> Exercise description
Take the data below and extract the lines from the one with "def execGetCert (s" to the one with "Config.mldsaVerify (s.request 48 1952)", inclusive, exactly as written.

[Entries taken from a collection]
BEGIN
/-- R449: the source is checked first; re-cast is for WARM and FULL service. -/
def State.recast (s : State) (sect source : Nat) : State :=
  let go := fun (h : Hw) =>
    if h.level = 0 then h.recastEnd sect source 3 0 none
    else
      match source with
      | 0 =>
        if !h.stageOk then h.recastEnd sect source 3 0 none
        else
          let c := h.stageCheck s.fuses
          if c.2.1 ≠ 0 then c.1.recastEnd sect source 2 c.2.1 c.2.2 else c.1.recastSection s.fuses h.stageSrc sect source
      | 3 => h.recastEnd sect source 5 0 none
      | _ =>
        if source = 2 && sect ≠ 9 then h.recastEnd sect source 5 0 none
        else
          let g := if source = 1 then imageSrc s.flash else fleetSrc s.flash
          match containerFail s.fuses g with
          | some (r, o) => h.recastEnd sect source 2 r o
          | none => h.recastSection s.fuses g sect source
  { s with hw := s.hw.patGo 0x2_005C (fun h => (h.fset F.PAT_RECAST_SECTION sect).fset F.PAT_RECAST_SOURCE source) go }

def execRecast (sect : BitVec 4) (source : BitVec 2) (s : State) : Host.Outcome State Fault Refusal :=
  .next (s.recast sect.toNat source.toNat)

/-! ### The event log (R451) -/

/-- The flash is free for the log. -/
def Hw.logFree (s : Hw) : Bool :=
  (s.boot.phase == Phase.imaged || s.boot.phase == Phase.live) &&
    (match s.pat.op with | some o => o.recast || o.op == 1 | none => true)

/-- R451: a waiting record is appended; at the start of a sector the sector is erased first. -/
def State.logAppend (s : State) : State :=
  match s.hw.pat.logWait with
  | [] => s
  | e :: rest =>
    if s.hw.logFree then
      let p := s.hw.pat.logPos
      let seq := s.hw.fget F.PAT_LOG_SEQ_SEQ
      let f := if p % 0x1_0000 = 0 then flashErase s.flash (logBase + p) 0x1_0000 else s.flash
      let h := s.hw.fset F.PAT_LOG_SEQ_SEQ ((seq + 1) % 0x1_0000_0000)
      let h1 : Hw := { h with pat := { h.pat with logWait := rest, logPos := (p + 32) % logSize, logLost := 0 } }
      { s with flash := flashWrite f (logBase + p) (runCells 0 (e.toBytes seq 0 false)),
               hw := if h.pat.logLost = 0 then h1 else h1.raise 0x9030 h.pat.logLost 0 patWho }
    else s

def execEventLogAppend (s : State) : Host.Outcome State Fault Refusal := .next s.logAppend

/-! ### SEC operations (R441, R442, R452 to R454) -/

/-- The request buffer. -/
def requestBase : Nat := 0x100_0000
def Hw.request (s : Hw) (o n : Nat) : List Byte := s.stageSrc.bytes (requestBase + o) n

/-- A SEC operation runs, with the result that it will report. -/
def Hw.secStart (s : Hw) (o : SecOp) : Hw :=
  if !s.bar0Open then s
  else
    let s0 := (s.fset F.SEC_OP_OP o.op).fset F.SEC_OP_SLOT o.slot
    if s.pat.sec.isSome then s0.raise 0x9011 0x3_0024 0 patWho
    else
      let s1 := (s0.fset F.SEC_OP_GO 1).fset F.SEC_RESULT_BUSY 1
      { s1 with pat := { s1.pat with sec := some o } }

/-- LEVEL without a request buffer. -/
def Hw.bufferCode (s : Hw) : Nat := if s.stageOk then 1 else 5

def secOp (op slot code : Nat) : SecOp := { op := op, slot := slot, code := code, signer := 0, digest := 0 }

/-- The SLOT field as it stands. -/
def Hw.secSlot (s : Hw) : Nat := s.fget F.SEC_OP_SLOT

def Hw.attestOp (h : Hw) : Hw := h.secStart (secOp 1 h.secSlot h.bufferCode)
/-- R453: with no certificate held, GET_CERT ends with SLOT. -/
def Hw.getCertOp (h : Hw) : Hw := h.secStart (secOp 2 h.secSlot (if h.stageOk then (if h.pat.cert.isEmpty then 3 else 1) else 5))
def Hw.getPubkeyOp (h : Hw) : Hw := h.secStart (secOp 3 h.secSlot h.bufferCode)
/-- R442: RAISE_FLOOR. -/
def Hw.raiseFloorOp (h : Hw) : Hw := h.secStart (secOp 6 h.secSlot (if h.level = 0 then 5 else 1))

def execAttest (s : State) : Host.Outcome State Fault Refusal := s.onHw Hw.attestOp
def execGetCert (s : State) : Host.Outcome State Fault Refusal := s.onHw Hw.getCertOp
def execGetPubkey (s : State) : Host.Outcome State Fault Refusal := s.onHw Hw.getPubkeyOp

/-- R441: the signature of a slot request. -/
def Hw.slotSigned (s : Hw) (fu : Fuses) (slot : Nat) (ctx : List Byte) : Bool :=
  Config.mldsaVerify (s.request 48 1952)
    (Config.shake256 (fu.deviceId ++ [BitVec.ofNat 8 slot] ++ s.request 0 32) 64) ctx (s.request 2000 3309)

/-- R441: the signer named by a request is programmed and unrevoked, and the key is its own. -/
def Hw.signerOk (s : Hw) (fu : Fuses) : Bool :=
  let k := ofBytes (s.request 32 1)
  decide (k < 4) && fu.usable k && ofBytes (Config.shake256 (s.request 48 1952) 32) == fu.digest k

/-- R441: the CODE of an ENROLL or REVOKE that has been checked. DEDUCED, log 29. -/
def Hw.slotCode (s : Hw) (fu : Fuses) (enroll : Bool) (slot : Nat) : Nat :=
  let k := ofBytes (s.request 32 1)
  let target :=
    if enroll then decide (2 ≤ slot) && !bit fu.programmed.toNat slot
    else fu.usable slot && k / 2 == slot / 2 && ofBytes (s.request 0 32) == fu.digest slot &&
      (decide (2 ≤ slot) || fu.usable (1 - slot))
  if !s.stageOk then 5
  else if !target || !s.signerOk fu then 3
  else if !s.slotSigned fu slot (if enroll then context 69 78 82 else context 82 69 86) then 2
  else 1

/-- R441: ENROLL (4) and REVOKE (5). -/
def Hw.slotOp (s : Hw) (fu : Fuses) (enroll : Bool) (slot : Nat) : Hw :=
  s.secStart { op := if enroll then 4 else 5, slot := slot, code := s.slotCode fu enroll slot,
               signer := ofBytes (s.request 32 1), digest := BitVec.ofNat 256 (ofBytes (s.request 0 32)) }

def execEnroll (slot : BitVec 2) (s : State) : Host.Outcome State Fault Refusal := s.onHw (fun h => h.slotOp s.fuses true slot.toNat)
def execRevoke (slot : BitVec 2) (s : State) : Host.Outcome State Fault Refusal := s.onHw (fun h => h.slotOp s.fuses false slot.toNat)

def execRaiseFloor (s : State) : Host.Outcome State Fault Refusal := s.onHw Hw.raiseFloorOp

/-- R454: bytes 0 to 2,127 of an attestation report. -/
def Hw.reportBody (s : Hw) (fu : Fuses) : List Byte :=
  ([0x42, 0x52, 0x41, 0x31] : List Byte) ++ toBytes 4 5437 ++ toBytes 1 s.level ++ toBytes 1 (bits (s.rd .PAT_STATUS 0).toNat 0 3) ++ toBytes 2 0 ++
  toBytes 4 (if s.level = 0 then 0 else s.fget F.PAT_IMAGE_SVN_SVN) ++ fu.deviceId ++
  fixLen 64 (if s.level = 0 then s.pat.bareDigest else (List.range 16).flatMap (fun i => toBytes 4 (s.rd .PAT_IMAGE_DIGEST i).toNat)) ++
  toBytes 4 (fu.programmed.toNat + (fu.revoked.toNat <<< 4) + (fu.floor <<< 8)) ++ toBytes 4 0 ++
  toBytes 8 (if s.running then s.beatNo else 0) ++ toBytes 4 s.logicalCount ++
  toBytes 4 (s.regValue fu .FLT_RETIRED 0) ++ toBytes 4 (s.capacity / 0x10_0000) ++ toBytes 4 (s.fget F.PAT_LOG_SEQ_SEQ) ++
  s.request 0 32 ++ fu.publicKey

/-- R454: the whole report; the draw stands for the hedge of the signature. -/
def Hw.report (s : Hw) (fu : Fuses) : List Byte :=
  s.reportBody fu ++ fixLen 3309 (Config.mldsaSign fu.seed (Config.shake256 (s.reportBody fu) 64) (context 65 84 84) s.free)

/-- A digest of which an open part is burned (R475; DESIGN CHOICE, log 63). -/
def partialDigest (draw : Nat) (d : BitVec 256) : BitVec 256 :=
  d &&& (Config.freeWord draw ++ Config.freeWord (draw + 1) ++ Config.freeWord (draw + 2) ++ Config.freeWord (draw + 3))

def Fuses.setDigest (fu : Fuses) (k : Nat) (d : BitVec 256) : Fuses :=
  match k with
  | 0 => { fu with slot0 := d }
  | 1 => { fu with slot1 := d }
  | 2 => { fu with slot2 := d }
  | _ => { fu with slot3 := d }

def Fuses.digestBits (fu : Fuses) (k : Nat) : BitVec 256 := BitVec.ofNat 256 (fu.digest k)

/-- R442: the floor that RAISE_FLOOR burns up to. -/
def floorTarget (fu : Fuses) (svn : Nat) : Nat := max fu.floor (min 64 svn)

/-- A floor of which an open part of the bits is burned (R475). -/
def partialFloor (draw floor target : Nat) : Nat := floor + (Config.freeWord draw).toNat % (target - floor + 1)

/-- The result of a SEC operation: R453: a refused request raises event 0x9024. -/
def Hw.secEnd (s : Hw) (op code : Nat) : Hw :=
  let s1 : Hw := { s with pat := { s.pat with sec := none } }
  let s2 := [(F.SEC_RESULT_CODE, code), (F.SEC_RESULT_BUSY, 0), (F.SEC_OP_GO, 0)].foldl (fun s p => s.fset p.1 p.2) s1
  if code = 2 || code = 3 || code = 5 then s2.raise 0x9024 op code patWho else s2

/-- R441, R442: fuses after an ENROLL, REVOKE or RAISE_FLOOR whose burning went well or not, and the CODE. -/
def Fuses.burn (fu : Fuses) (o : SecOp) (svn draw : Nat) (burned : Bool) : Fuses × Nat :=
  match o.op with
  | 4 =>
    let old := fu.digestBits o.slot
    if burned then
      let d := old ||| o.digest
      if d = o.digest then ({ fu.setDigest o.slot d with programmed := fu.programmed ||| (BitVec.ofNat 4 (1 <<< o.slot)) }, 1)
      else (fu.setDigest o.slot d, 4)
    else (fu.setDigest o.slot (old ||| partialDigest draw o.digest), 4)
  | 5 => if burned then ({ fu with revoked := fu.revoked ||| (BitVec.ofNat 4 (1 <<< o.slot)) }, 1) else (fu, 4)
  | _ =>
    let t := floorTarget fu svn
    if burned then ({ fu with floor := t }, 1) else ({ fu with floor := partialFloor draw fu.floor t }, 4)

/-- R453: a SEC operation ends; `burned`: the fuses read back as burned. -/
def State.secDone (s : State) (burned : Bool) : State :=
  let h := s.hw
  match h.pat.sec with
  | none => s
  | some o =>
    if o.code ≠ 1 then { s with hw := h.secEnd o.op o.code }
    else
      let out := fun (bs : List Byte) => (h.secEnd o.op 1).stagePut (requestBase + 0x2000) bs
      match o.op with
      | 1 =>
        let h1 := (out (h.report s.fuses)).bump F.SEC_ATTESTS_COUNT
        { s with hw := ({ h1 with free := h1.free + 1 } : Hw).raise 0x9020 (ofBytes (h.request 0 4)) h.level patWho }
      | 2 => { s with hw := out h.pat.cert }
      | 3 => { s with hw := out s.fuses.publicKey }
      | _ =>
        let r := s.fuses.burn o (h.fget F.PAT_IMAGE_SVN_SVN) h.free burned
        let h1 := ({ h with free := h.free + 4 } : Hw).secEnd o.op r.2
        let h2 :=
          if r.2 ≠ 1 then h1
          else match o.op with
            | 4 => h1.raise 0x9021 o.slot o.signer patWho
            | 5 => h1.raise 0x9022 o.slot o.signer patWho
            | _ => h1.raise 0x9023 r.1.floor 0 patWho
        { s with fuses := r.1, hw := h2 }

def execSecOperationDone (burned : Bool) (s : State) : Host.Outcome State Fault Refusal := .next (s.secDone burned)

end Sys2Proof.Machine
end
END
> The answer
def execGetCert (s : State) : Host.Outcome State Fault Refusal := s.onHw Hw.getCertOp
def execGetPubkey (s : State) : Host.Outcome State Fault Refusal := s.onHw Hw.getPubkeyOp

/-- R441: the signature of a slot request. -/
def Hw.slotSigned (s : Hw) (fu : Fuses) (slot : Nat) (ctx : List Byte) : Bool :=
  Config.mldsaVerify (s.request 48 1952)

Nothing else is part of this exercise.